[Records to use Boundary: Start]

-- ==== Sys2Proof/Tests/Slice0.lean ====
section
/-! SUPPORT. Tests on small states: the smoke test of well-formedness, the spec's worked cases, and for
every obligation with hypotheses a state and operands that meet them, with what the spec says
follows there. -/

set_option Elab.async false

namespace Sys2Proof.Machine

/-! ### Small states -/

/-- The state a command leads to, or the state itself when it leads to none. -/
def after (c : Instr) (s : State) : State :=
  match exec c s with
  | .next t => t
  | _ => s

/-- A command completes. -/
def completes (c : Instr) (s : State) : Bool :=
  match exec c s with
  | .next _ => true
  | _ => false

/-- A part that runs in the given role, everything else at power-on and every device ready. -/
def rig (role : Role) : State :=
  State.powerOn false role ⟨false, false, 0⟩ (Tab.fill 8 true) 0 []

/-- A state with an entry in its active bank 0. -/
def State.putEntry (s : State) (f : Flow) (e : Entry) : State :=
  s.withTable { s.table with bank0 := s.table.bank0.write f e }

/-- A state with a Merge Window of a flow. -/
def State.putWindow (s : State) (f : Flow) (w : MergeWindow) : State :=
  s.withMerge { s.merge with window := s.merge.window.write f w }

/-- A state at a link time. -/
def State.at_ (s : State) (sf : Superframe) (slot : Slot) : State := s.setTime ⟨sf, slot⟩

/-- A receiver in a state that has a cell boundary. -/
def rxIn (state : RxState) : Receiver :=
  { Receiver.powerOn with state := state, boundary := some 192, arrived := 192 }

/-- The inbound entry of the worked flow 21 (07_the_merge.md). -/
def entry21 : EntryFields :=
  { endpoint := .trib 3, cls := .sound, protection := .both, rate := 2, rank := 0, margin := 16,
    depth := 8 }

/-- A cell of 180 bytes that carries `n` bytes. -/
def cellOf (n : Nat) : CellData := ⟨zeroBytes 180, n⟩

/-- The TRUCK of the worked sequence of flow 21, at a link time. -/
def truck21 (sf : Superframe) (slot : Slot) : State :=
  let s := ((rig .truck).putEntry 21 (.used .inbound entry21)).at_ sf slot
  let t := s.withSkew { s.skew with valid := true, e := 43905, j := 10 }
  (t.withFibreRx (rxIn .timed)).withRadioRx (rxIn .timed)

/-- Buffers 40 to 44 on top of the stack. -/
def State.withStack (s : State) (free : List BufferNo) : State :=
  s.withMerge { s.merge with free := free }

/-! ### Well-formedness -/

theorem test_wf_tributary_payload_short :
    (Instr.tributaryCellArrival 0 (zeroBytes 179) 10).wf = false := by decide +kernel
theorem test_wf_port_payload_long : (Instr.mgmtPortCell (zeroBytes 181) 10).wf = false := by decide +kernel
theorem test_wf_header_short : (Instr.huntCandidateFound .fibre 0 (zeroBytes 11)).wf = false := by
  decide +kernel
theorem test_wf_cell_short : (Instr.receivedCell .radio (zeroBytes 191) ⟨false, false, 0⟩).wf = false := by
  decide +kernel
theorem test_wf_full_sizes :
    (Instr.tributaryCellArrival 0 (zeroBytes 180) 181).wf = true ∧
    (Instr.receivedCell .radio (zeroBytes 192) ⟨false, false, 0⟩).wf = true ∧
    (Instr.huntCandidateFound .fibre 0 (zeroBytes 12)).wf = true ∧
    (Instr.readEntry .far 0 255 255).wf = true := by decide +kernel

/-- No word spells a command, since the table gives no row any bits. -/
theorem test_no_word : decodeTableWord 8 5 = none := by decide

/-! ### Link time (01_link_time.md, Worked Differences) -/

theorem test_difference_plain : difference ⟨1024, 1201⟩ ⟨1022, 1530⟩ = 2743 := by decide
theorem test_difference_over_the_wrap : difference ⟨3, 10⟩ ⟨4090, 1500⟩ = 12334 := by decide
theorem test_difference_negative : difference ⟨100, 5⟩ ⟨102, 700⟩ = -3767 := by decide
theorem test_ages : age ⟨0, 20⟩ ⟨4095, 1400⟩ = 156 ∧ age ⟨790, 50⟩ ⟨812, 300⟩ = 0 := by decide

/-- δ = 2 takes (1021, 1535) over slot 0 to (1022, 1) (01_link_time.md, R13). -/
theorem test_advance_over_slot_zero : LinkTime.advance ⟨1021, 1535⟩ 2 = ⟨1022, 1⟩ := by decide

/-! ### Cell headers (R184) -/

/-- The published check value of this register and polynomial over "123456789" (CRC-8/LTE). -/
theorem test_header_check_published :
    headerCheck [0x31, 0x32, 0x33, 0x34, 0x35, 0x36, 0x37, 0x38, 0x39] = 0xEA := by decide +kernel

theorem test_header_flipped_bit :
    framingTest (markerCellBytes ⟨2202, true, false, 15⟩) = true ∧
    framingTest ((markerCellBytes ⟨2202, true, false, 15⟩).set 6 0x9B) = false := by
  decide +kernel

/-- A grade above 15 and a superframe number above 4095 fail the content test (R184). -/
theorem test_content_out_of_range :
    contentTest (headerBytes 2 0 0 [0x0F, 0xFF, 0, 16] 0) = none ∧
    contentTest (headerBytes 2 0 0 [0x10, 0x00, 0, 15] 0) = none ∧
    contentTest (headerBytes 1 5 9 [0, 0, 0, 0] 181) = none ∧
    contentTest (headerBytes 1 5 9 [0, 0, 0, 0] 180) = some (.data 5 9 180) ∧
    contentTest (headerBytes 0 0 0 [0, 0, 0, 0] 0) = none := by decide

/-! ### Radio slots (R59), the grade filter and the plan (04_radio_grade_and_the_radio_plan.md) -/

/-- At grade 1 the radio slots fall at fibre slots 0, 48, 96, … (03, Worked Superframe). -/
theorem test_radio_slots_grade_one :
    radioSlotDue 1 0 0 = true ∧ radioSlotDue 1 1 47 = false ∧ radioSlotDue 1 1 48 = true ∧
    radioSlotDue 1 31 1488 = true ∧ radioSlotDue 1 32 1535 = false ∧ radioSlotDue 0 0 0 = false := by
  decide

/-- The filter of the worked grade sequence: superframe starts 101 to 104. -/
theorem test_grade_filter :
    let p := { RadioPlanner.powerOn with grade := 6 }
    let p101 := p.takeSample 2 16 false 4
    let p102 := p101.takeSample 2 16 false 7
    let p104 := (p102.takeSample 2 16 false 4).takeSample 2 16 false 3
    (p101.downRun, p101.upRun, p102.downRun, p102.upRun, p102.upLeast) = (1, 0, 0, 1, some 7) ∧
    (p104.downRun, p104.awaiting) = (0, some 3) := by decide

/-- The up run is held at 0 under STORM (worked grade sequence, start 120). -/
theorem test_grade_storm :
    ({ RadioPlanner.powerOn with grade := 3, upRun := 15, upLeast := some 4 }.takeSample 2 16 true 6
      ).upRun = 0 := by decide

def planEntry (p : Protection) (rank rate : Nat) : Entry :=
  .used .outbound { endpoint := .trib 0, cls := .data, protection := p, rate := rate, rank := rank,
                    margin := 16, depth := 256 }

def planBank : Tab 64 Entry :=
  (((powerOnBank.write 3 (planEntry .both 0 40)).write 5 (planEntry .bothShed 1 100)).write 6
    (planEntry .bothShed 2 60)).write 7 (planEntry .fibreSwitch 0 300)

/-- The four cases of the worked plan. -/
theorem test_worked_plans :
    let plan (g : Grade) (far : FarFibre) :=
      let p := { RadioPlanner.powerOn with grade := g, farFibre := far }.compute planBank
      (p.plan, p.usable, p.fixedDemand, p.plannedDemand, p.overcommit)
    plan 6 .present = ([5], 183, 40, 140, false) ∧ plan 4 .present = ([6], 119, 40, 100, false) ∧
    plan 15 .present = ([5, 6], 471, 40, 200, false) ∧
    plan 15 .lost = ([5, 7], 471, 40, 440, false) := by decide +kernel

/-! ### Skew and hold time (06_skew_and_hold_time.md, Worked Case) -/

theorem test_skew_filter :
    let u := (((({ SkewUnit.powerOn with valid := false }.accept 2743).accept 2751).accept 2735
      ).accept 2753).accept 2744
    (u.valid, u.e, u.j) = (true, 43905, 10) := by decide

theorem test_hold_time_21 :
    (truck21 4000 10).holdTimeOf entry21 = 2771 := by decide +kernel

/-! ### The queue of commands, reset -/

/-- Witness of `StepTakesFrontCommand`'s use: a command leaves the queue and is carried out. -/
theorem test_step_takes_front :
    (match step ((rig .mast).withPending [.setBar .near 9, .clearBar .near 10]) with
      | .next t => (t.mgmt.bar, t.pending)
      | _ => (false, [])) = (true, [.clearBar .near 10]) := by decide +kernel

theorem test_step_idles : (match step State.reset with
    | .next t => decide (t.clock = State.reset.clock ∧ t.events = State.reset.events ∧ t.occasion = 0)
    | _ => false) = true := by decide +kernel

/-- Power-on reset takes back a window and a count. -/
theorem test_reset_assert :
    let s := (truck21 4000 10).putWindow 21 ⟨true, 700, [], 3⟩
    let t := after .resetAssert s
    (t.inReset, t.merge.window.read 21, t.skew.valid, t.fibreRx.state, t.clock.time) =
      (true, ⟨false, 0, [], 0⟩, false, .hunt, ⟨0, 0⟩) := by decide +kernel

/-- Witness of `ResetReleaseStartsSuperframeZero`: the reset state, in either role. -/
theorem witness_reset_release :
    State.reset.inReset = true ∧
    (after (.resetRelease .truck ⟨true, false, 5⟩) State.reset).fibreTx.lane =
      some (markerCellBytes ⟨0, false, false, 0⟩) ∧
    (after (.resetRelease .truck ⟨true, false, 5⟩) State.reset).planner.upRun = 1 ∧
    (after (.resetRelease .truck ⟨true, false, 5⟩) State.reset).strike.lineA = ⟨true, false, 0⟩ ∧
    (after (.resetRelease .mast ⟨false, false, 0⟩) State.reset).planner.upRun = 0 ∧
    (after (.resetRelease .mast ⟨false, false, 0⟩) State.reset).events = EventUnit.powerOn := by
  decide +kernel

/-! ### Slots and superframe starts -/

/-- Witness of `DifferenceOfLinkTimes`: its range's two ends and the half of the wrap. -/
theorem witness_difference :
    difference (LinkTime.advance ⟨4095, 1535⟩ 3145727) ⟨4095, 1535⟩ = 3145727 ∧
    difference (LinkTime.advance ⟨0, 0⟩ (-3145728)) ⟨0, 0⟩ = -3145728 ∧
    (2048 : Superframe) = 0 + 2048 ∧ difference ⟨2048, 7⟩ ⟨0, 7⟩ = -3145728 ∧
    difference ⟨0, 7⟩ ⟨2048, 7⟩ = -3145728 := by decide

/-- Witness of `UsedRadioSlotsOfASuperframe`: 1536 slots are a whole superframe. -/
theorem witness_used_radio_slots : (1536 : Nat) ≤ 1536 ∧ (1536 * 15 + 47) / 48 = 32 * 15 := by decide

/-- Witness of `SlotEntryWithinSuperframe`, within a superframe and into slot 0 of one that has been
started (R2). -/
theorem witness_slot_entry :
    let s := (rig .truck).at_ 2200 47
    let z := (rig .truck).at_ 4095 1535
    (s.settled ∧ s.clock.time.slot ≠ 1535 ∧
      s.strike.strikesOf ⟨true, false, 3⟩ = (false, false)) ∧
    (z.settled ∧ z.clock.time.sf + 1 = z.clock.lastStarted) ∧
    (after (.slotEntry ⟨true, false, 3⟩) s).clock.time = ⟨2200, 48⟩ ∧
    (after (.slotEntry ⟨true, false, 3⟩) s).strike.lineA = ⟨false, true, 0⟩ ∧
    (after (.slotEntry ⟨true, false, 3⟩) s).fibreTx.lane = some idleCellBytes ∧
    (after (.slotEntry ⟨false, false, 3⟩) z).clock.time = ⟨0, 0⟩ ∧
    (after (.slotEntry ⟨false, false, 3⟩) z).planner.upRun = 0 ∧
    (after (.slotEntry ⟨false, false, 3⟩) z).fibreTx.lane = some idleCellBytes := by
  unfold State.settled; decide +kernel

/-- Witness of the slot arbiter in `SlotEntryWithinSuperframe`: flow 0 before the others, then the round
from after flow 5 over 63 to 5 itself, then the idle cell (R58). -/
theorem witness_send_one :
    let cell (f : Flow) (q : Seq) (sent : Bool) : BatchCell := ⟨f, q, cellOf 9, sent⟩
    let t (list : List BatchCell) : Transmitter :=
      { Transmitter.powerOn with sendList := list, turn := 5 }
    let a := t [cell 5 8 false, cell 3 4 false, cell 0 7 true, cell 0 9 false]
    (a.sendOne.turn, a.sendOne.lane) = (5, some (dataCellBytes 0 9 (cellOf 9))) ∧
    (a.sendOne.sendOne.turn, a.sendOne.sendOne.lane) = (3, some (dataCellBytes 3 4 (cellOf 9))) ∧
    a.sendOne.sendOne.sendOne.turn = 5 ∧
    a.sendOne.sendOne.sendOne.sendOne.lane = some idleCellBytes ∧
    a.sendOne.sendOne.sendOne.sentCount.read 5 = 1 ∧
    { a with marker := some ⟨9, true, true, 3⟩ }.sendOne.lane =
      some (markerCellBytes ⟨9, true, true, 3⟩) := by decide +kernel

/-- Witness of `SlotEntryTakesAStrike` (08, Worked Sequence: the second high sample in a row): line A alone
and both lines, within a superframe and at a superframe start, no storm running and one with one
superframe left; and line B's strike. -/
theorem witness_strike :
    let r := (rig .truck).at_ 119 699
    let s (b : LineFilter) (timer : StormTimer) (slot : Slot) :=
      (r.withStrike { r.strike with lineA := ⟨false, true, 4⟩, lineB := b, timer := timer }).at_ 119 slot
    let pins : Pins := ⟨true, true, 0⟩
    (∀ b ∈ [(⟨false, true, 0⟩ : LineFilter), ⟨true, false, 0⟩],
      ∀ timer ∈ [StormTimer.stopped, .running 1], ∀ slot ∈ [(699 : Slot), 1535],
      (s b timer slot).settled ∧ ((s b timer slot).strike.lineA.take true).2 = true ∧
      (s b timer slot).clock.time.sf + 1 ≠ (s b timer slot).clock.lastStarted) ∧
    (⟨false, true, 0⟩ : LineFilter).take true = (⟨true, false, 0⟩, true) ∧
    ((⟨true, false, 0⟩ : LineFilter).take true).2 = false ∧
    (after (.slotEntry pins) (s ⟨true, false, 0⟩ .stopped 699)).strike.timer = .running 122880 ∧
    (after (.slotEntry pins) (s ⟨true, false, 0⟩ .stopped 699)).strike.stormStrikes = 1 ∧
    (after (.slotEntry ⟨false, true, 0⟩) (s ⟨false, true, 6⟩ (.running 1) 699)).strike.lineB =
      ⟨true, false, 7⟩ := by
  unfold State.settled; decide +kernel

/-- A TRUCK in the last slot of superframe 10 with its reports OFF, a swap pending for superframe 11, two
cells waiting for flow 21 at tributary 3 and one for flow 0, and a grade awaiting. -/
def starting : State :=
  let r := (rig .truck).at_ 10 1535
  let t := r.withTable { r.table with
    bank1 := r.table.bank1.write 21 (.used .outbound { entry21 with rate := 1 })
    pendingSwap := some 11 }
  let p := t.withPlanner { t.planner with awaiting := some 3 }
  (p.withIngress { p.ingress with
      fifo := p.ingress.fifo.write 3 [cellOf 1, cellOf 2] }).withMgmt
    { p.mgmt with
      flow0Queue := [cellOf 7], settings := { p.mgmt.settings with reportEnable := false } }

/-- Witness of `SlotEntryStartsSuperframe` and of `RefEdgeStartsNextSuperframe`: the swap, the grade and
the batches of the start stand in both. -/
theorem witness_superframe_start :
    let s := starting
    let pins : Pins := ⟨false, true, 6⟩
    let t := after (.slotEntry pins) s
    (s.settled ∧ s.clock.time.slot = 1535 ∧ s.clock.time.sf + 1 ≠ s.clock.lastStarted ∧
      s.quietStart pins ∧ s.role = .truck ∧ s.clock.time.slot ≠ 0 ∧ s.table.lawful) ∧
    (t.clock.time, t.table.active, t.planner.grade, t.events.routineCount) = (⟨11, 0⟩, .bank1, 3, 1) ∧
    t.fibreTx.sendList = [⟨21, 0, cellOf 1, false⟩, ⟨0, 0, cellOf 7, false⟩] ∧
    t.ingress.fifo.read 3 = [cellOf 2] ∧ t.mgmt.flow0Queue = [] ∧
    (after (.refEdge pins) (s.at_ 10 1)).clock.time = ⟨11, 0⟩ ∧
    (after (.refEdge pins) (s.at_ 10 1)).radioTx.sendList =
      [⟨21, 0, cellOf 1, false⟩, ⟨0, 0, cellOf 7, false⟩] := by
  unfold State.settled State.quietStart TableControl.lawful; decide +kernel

[Records to use Boundary: End]

How to complete this task: Please report every line in the entries above that holds the string "turn".

Your solution:
      { Transmitter.powerOn with sendList := list, turn := 5 }
    (a.sendOne.turn, a.sendOne.lane) = (5, some (dataCellBytes 0 9 (cellOf 9))) ∧
    (a.sendOne.sendOne.turn, a.sendOne.sendOne.lane) = (3, some (dataCellBytes 3 4 (cellOf 9))) ∧
    a.sendOne.sendOne.sendOne.turn = 5 ∧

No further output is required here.